Data Privacy (PII Redaction)

Every enterprise AI application that processes real-world data is a potential privacy risk. Customer support bots receive messages containing medical symptoms, account numbers, and social security numbers. RAG systems ingest HR files, legal contracts, and financial records full of sensitive personal data. Coding assistants are fed production database dumps containing live customer records. Without active PII controls, this sensitive data flows into model context windows, gets logged in observability platforms, and may be transmitted to third-party API providers — creating regulatory exposure that legal and compliance teams are increasingly scrutinizing.

PII redaction operates at multiple stages in the AI pipeline. **Pre-processing redaction** strips PII from documents and user inputs before they are sent to the model — replacing "John Smith at john.smith@example.com" with "[PERSON] at [EMAIL]". **Pseudonymization** replaces real values with consistent tokens that can be reversed by an authorized service, preserving semantic relationships (useful for entity resolution tasks) without exposing raw data. **Synthetic data generation** replaces entire sensitive datasets with realistic but fictitious data for development and testing. **Output filtering** scans model responses for PII that may have been reconstructed or leaked from the training data.
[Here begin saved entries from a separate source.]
-- ==== Sys2Proof/Decode.lean ====
section
/-! DEFINITION. The decoder of R79, total on 64-bit words, and the encoder written from the formats R72 to R76. -/

namespace Sys2Proof

/-- Why a word is Illegal (R80). -/
inductive Illegal where
  /-- Opcode 0x00 or 0x06 to 0xFF. -/
  | reservedOpcode (op : Byte)
  /-- An INIT, CLEAR or COMMIT word with a nonzero reserved bit. -/
  | reservedBits (op : Byte)
deriving DecidableEq, Repr

/-- What the decoder answers: `Cmd | Illegal` (R79). -/
inductive Decoded where
  | command (i : Instr)
  | illegal (why : Illegal)
deriving DecidableEq, Repr

/-- `w[lo+len-1:lo]` (R10). -/
def bits (w : Word) (lo len : Nat) : BitVec len := w.extractLsb' lo len

/-- The opcode field `w[63:56]` (R71). -/
def opField (w : Word) : Byte := bits w 56 8

/-- The color field of a SET or SETXY word: r in [23:16], g in [15:8], b in [7:0] (R76). -/
def colorField (w : Word) : Color := ⟨bits w 16 8, bits w 8 8, bits w 0 8⟩

/-- INIT words: bits [55:8] must be zero (R73). -/
def decodeInit (w : Word) : Decoded :=
  if bits w 8 48 = 0 then .command (.init (bits w 0 8).toNat) else .illegal (.reservedBits (opField w))

/-- CLEAR words: bits [55:0] must be zero (R72). -/
def decodeClear (w : Word) : Decoded :=
  if bits w 0 56 = 0 then .command .clear else .illegal (.reservedBits (opField w))

/-- SET words: every bit is part of a field (R74). -/
def decodeSet (w : Word) : Decoded := .command (.set (bits w 24 32).toNat (colorField w))

/-- SETXY words: every bit is part of a field (R75). -/
def decodeSetxy (w : Word) : Decoded :=
  .command (.setxy (bits w 40 16).toNat (bits w 24 16).toNat (colorField w))

/-- COMMIT words: bits [55:0] must be zero (R72). -/
def decodeCommit (w : Word) : Decoded :=
  if bits w 0 56 = 0 then .command .commit else .illegal (.reservedBits (opField w))

/-- The decoder (R79). -/
def decode (w : Word) : Decoded :=
  if opField w = 0x01 then decodeInit w
  else if opField w = 0x02 then decodeClear w
  else if opField w = 0x03 then decodeSet w
  else if opField w = 0x04 then decodeSetxy w
  else if opField w = 0x05 then decodeCommit w
  else .illegal (.reservedOpcode (opField w))

/-- The opcode of a command (R78). -/
def opcode : Instr → Byte
  | .init _ => 0x01
  | .clear => 0x02
  | .set _ _ => 0x03
  | .setxy _ _ _ => 0x04
  | .commit => 0x05

/-- `#RRGGBB`: the 24-bit color field (R76). -/
def colorBits (c : Color) : BitVec 24 := c.r ++ c.g ++ c.b

/-- Bits [55:0] of a command's word: its format's fields, reserved bits zero (R72 to R76, R83). -/
def operandBits : Instr → BitVec 56
  | .init pin => 0#48 ++ BitVec.ofNat 8 pin
  | .clear => 0#56
  | .set index c => BitVec.ofNat 32 index ++ colorBits c
  | .setxy x y c => BitVec.ofNat 16 x ++ BitVec.ofNat 16 y ++ colorBits c
  | .commit => 0#56

/-- The word of a well-formed command (R72 to R78). -/
def encode (i : Instr) : Word := opcode i ++ operandBits i

/-- The command the decoder reads from an instruction whose bits, numbered as spec/opcode_table.json numbers them, are
`w`. Every WMS-1 command is one 64-bit word (R70), so the numbering is the word's own. -/
def decodeTableWord (nbits w : Nat) : Option Instr :=
  match decode (BitVec.ofNat 64 (w % 2 ^ nbits)) with
  | .command i => some i
  | .illegal _ => none

end Sys2Proof
end

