-- ==== Sys2Proof/Safety.lean ====
section
/-! DEFINITION. What counts as a safe run: launches inside the spec, the end of a run, the order of use, and the
invariants of the machine (R9, R22 to R35, R61, R224, R244). -/

namespace Sys2Proof.Machine

/-- A launch the spec gives a meaning: well-formed configurations (R9) and no shared pin (R224). -/
abbrev InSpec (s : State) : Prop := cfgsWf s = true ∧ pinsDistinct s = true

/-- The run of an instance has ended well (R244). -/
abbrev EndedWell (i : Inst) : Prop := i.pc = i.prog.length ∧ i.phase = .idle ∧ i.fault = 0

/-- An instance is stuck: only reset frees it (R214). -/
abbrev Stuck (i : Inst) : Prop := i.fault ≠ 0

/-- The host of the instance can execute the word `w` now: not faulted, not busy, `w` at pc (R100). -/
abbrev Ready (i : Inst) (w : Word) : Prop := i.fault = 0 ∧ i.phase = .idle ∧ fetch i = some w

/-- The step that comes is no reset. -/
abbrev NoReset (s : State) : Prop := nextEvent s ≠ .reset

/-- `n` steps, one after the other, ending at the first stop. -/
def runSteps : Nat → State → Out
  | 0, s => .next s
  | n + 1, s => onNext (runSteps n s) step

/-! ## Endless runs and weak fairness (R187) -/

/-- An endless run: at step `n` the event `ev n` happens. Every interleaving of the agents is one (R219). -/
abbrev IsRun (r : Nat → State) (ev : Nat → Event) : Prop :=
  ∀ n, step { r n with schedule := [ev n] } = .next (r (n + 1))

/-- The event that is a step of the serializer of instance number `k`, the focused one being number 0 (R225). -/
def serializerEvent : Nat → Event
  | 0 => .own .serializer
  | k + 1 => .peer k .serializer

/-- The serializer of instance number `k` is enabled. -/
abbrev SerializerEnabled (s : State) (k : Nat) : Prop :=
  ∃ i, (allInsts s)[k]? = some i ∧ actorEnabled .serializer i = true

/-- The serializers are weakly fair (R187, 92_eei_decisions.md D32): one that stays enabled from some step on moves at that
step or later. -/
abbrev WeaklyFair (r : Nat → State) (ev : Nat → Event) : Prop :=
  ∀ k n, (∀ m, n ≤ m → SerializerEnabled (r m) k) → ∃ m, n ≤ m ∧ ev m = serializerEvent k

/-! ## The order of use (R244) -/

/-- The word is an INIT. -/
def isInitWord (w : Word) : Bool :=
  match decode w with
  | .command (.init _) => true
  | _ => false

/-- The word is a command that may follow the INIT. -/
def isUseWord (w : Word) : Bool :=
  match decode w with
  | .command (.init _) => false
  | .command _ => true
  | .illegal _ => false

/-- A well-formed host program (R244): INIT, then any of the other commands. -/
def orderOfUse : List Word → Bool
  | [] => false
  | w :: ws => isInitWord w && ws.all isUseWord

/-- An instance on its way through a well-formed program: before the INIT it is unbound at pc 0, after it it is bound
and past it; the only faults are INIT's own F_NO_SLOT and F_PIN, raised at pc 0. -/
abbrev Orderly (i : Inst) : Prop :=
  orderOfUse i.prog = true ∧
  (i.bind.bound = true → 1 ≤ i.pc ∧ i.fault = 0) ∧
  (i.bind.bound = false → i.pc = 0 ∧ i.phase = .idle ∧
    (i.fault = 0 ∨ i.fault = FaultCode.noSlot.code ∨ i.fault = FaultCode.pin.code))

/-! ## Invariants -/

/-- The frame buffer is in canonical form and lists entries of the matrix only (R30). -/
abbrev FrameBufferOk (i : Inst) : Prop :=
  ∀ m, i.fb = some m → Memory.wf m = true ∧ Memory.below (ledCount i.matrix) m = true

/-- The registers of an instance hold legal values (R24 to R28, R30, R34, R211, R213). -/
structure RegistersOk (c : PlatformCfg) (i : Inst) : Prop where
  /-- Unbound: everything INIT or a later command writes is still at reset (R37). -/
  unbound : i.bind.bound = false →
    i.bind = BindReg.zero ∧ i.fb = none ∧ i.dout = .undriven ∧ i.wire = [] ∧ i.phase = .idle ∧ i.status = 0 ∧ i.pc = 0
  /-- Bound: the buffer exists, BIND names a slot and a capable pin (R24), and `dout`, the level between two steps, is low:
in IDLE and LATCH by R34, in SHIFT by the model's reading of R34 (notes/assumptions/9.md). -/
  bound : i.bind.bound = true →
    i.fb.isSome = true ∧ i.dout = .low ∧ i.bind.slot.toNat < c.slots ∧ pinCapable c i.bind.pin.toNat = true
  /-- The pointers during SHIFT (R28). -/
  shift : i.phase = .shift → i.ledptr.toNat < ledCount i.matrix ∧ i.bitptr.toNat < 24
  /-- Outside SHIFT the bit pointer is 0 (R101, R174). -/
  noShift : i.phase ≠ .shift → i.bitptr = 0
  /-- Busy: no fault, and pc points at the COMMIT (R22, R214). -/
  busy : i.phase ≠ .idle → i.fault = 0 ∧ fetch i = some (encode .commit)
  /-- Only the results of R211 that a command raises. -/
  status : i.status.toNat ≤ 2
  /-- Only the faults of R213. -/
  fault : i.fault.toNat ≤ 5
  /-- pc does not pass the end of the program (R22). -/
  pc : i.pc ≤ i.prog.length

/-- The claim table and the bindings agree (R35, R61): the table has SLOTS entries a unit; instances have different names;
a bound instance holds its slot, on a unit with the program loaded and the slot configured (R105); a slot an instance
holds is the one it is bound to. -/
structure ClaimsOk (s : State) : Prop where
  length : ∀ u, (unitOf s u).slots.length = s.platform.slots
  names : ((allInsts s).map (·.id)).Nodup
  holds : ∀ i ∈ allInsts s, i.bind.bound = true →
    (unitOf s i.bind.unit).slots[i.bind.slot.toNat]? = some ⟨.held (.inst i.id), some ⟨i.bind.pin, fBit⟩⟩ ∧
    (unitOf s i.bind.unit).programLoaded = true
  held : ∀ u slot id, claimOf s u slot = some (.held (.inst id)) →
    ∃ i ∈ allInsts s, i.id = id ∧ i.bind.bound = true ∧ i.bind.unit = u ∧ i.bind.slot.toNat = slot

end Sys2Proof.Machine
end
The compliance calculus is straightforward: under GDPR, sending unredacted personal data to a third-party LLM provider likely constitutes a data transfer requiring a Data Processing Agreement (DPA) and potentially violates data minimization principles. Under HIPAA, any PHI in an AI pipeline requires a signed BAA with every vendor in the chain. Enterprise teams should map every data flow in their AI stack, identify where PII can enter, and enforce redaction at the earliest possible point — before data leaves the enterprise perimeter.